Set down, character for character, everything in the records below from the line holding "s.canCompares w op" down to the line holding "unfold State.enterSlice", and no other line.

Source data:
┄┄┄┄┄┄

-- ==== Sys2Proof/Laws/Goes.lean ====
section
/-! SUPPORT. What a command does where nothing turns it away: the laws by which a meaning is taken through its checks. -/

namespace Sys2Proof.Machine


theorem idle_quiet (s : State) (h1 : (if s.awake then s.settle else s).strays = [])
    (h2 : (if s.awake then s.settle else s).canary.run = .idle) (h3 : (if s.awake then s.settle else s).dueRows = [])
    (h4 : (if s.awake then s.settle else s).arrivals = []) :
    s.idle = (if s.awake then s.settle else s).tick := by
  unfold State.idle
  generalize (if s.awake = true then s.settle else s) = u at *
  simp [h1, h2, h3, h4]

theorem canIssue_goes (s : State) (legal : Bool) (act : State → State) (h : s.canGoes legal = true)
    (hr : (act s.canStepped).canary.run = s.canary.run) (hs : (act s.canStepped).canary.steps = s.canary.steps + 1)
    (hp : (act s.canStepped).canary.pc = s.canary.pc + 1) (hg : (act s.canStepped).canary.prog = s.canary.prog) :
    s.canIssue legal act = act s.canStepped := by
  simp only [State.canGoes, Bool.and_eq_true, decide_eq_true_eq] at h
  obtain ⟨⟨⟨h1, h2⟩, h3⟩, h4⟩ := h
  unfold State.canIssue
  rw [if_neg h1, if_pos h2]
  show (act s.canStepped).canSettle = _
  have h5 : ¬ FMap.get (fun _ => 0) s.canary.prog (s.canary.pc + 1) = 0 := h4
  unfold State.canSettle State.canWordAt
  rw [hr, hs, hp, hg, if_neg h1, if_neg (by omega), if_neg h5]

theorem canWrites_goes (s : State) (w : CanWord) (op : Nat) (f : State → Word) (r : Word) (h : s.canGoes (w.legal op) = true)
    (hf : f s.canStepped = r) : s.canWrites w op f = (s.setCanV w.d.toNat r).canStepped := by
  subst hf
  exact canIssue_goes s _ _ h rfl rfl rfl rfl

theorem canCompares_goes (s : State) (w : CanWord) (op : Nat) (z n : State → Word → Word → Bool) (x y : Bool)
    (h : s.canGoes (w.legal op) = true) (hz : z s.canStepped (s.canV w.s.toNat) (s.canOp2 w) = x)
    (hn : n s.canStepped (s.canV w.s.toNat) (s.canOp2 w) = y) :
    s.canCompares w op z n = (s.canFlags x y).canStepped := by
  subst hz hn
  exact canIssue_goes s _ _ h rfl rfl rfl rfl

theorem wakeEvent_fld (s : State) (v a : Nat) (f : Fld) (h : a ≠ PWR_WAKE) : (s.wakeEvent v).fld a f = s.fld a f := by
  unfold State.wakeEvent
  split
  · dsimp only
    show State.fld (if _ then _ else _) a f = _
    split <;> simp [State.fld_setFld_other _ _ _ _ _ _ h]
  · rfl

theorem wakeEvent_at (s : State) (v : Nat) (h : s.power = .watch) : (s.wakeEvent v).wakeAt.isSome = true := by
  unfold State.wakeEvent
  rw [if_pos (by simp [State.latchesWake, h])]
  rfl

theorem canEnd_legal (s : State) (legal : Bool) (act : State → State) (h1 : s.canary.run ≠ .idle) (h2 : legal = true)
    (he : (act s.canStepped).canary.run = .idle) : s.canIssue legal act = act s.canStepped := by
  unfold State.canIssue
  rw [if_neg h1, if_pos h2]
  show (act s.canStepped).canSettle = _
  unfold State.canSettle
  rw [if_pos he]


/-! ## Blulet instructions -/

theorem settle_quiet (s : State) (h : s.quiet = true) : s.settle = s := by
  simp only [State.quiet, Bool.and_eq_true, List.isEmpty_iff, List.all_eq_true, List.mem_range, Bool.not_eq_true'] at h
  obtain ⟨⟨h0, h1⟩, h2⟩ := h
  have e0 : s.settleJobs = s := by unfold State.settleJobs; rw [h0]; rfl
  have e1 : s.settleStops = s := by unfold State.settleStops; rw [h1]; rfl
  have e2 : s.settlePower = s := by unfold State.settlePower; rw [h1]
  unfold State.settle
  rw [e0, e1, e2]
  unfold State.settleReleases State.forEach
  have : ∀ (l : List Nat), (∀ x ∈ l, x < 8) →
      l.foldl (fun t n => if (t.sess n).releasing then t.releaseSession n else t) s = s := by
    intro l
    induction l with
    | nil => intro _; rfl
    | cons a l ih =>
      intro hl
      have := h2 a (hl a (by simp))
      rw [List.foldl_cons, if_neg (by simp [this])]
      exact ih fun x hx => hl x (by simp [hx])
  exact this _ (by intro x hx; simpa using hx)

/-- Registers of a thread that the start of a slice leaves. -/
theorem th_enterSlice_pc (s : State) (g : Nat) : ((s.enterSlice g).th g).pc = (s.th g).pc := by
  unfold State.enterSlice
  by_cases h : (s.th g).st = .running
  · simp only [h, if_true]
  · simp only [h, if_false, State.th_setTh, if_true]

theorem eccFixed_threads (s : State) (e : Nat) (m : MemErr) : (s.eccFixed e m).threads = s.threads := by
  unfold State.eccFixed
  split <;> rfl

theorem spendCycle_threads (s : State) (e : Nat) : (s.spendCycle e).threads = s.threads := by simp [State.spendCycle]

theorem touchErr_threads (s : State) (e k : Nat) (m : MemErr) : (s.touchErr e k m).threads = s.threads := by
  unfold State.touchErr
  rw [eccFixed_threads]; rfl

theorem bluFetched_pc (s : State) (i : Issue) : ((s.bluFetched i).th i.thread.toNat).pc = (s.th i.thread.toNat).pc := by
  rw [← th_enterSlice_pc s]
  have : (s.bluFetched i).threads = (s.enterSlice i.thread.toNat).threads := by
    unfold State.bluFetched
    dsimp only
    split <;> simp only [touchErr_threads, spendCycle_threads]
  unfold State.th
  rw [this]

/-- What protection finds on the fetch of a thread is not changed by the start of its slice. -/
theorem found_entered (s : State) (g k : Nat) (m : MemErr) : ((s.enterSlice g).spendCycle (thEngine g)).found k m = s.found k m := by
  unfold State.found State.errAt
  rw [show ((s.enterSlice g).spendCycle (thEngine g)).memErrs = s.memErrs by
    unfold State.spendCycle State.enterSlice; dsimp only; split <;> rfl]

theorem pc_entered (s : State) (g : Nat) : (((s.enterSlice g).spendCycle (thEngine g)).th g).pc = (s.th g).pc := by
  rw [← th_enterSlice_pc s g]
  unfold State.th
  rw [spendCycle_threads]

┄┄┄┄┄┄

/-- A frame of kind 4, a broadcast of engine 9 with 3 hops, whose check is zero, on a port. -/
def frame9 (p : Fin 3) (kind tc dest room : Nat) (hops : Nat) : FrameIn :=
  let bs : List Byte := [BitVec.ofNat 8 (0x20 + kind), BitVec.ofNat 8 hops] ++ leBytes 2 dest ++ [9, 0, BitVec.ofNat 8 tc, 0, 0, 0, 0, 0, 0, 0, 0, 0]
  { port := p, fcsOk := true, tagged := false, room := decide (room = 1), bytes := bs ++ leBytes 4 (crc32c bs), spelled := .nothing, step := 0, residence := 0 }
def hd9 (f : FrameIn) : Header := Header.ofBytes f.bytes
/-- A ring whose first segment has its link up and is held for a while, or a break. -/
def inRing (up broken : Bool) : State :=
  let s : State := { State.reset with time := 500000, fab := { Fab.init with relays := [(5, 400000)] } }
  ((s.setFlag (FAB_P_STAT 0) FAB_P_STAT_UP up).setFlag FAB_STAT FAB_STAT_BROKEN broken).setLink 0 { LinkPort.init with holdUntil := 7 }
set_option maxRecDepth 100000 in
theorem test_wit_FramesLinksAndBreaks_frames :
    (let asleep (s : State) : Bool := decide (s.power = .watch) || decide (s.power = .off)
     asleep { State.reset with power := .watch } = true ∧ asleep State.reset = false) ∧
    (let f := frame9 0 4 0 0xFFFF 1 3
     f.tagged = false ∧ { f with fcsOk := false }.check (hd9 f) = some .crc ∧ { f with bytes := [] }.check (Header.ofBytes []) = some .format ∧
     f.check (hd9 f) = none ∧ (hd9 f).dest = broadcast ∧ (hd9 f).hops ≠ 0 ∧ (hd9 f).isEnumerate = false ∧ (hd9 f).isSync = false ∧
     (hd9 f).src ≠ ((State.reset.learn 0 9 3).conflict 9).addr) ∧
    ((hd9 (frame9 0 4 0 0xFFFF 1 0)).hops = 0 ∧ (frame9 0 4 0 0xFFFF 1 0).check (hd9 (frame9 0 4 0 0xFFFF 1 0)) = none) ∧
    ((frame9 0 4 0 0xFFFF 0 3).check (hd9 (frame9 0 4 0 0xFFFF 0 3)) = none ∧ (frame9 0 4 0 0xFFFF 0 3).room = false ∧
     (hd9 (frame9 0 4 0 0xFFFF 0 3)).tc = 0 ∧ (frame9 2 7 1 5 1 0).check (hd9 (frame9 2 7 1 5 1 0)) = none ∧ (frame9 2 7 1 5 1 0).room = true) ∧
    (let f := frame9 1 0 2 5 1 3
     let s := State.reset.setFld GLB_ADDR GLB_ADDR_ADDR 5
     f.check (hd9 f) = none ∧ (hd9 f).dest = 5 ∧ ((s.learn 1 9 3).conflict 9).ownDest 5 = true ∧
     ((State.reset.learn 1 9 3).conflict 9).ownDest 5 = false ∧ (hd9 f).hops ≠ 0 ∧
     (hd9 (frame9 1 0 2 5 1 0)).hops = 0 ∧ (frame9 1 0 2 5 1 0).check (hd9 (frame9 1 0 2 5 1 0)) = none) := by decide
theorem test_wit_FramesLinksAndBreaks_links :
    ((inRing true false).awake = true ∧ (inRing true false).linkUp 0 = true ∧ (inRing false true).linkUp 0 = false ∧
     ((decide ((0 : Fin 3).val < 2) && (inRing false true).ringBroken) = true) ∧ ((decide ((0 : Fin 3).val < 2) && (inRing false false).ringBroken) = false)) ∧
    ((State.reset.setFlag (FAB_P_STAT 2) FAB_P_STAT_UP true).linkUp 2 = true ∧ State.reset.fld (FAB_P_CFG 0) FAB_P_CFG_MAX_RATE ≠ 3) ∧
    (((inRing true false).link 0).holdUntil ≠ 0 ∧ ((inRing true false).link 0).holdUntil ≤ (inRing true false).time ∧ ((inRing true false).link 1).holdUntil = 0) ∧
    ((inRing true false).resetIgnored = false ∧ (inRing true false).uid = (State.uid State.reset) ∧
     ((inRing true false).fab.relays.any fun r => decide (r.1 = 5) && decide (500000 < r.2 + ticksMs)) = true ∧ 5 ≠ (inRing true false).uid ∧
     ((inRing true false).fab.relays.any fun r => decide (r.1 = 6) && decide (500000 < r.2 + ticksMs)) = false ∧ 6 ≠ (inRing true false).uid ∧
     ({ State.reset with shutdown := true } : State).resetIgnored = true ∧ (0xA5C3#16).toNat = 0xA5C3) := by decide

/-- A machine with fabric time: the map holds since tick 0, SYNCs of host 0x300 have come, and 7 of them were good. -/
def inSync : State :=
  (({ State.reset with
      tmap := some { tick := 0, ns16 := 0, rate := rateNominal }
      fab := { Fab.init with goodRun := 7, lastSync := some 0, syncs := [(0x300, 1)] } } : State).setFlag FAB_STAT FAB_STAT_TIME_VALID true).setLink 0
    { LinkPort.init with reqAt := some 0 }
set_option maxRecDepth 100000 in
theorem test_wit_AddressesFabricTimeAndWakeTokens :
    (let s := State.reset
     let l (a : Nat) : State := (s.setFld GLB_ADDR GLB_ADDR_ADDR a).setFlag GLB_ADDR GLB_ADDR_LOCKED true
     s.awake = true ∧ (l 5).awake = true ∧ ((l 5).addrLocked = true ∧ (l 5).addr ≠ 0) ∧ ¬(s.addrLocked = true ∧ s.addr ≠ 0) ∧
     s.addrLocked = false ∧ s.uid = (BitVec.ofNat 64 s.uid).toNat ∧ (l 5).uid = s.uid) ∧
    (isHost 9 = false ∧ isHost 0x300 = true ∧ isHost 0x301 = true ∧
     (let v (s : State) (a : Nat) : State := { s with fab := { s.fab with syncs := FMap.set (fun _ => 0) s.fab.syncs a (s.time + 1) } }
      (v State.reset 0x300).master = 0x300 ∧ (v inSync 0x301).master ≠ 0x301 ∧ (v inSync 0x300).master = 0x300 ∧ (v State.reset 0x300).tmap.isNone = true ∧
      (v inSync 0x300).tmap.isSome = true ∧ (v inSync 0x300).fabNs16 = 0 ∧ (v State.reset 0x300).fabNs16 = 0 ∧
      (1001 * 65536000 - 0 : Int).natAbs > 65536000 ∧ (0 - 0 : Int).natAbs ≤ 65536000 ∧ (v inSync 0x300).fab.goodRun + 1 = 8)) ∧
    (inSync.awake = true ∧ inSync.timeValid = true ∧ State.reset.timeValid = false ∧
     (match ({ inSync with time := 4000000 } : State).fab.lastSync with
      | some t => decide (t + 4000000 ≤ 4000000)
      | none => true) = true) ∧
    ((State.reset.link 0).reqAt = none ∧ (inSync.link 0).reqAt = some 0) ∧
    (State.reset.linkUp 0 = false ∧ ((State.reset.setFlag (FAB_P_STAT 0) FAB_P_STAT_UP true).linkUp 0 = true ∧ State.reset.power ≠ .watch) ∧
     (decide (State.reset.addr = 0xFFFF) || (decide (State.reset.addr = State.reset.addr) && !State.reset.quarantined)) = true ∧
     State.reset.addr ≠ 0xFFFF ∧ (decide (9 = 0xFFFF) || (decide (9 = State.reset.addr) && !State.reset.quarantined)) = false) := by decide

┄┄┄┄┄┄

Written response:
    s.canCompares w op z n = (s.canFlags x y).canStepped := by
  subst hz hn
  exact canIssue_goes s _ _ h rfl rfl rfl rfl

theorem wakeEvent_fld (s : State) (v a : Nat) (f : Fld) (h : a ≠ PWR_WAKE) : (s.wakeEvent v).fld a f = s.fld a f := by
  unfold State.wakeEvent
  split
  · dsimp only
    show State.fld (if _ then _ else _) a f = _
    split <;> simp [State.fld_setFld_other _ _ _ _ _ _ h]
  · rfl

theorem wakeEvent_at (s : State) (v : Nat) (h : s.power = .watch) : (s.wakeEvent v).wakeAt.isSome = true := by
  unfold State.wakeEvent
  rw [if_pos (by simp [State.latchesWake, h])]
  rfl

theorem canEnd_legal (s : State) (legal : Bool) (act : State → State) (h1 : s.canary.run ≠ .idle) (h2 : legal = true)
    (he : (act s.canStepped).canary.run = .idle) : s.canIssue legal act = act s.canStepped := by
  unfold State.canIssue
  rw [if_neg h1, if_pos h2]
  show (act s.canStepped).canSettle = _
  unfold State.canSettle
  rw [if_pos he]


/-! ## Blulet instructions -/

theorem settle_quiet (s : State) (h : s.quiet = true) : s.settle = s := by
  simp only [State.quiet, Bool.and_eq_true, List.isEmpty_iff, List.all_eq_true, List.mem_range, Bool.not_eq_true'] at h
  obtain ⟨⟨h0, h1⟩, h2⟩ := h
  have e0 : s.settleJobs = s := by unfold State.settleJobs; rw [h0]; rfl
  have e1 : s.settleStops = s := by unfold State.settleStops; rw [h1]; rfl
  have e2 : s.settlePower = s := by unfold State.settlePower; rw [h1]
  unfold State.settle
  rw [e0, e1, e2]
  unfold State.settleReleases State.forEach
  have : ∀ (l : List Nat), (∀ x ∈ l, x < 8) →
      l.foldl (fun t n => if (t.sess n).releasing then t.releaseSession n else t) s = s := by
    intro l
    induction l with
    | nil => intro _; rfl
    | cons a l ih =>
      intro hl
      have := h2 a (hl a (by simp))
      rw [List.foldl_cons, if_neg (by simp [this])]
      exact ih fun x hx => hl x (by simp [hx])
  exact this _ (by intro x hx; simpa using hx)

/-- Registers of a thread that the start of a slice leaves. -/
theorem th_enterSlice_pc (s : State) (g : Nat) : ((s.enterSlice g).th g).pc = (s.th g).pc := by
  unfold State.enterSlice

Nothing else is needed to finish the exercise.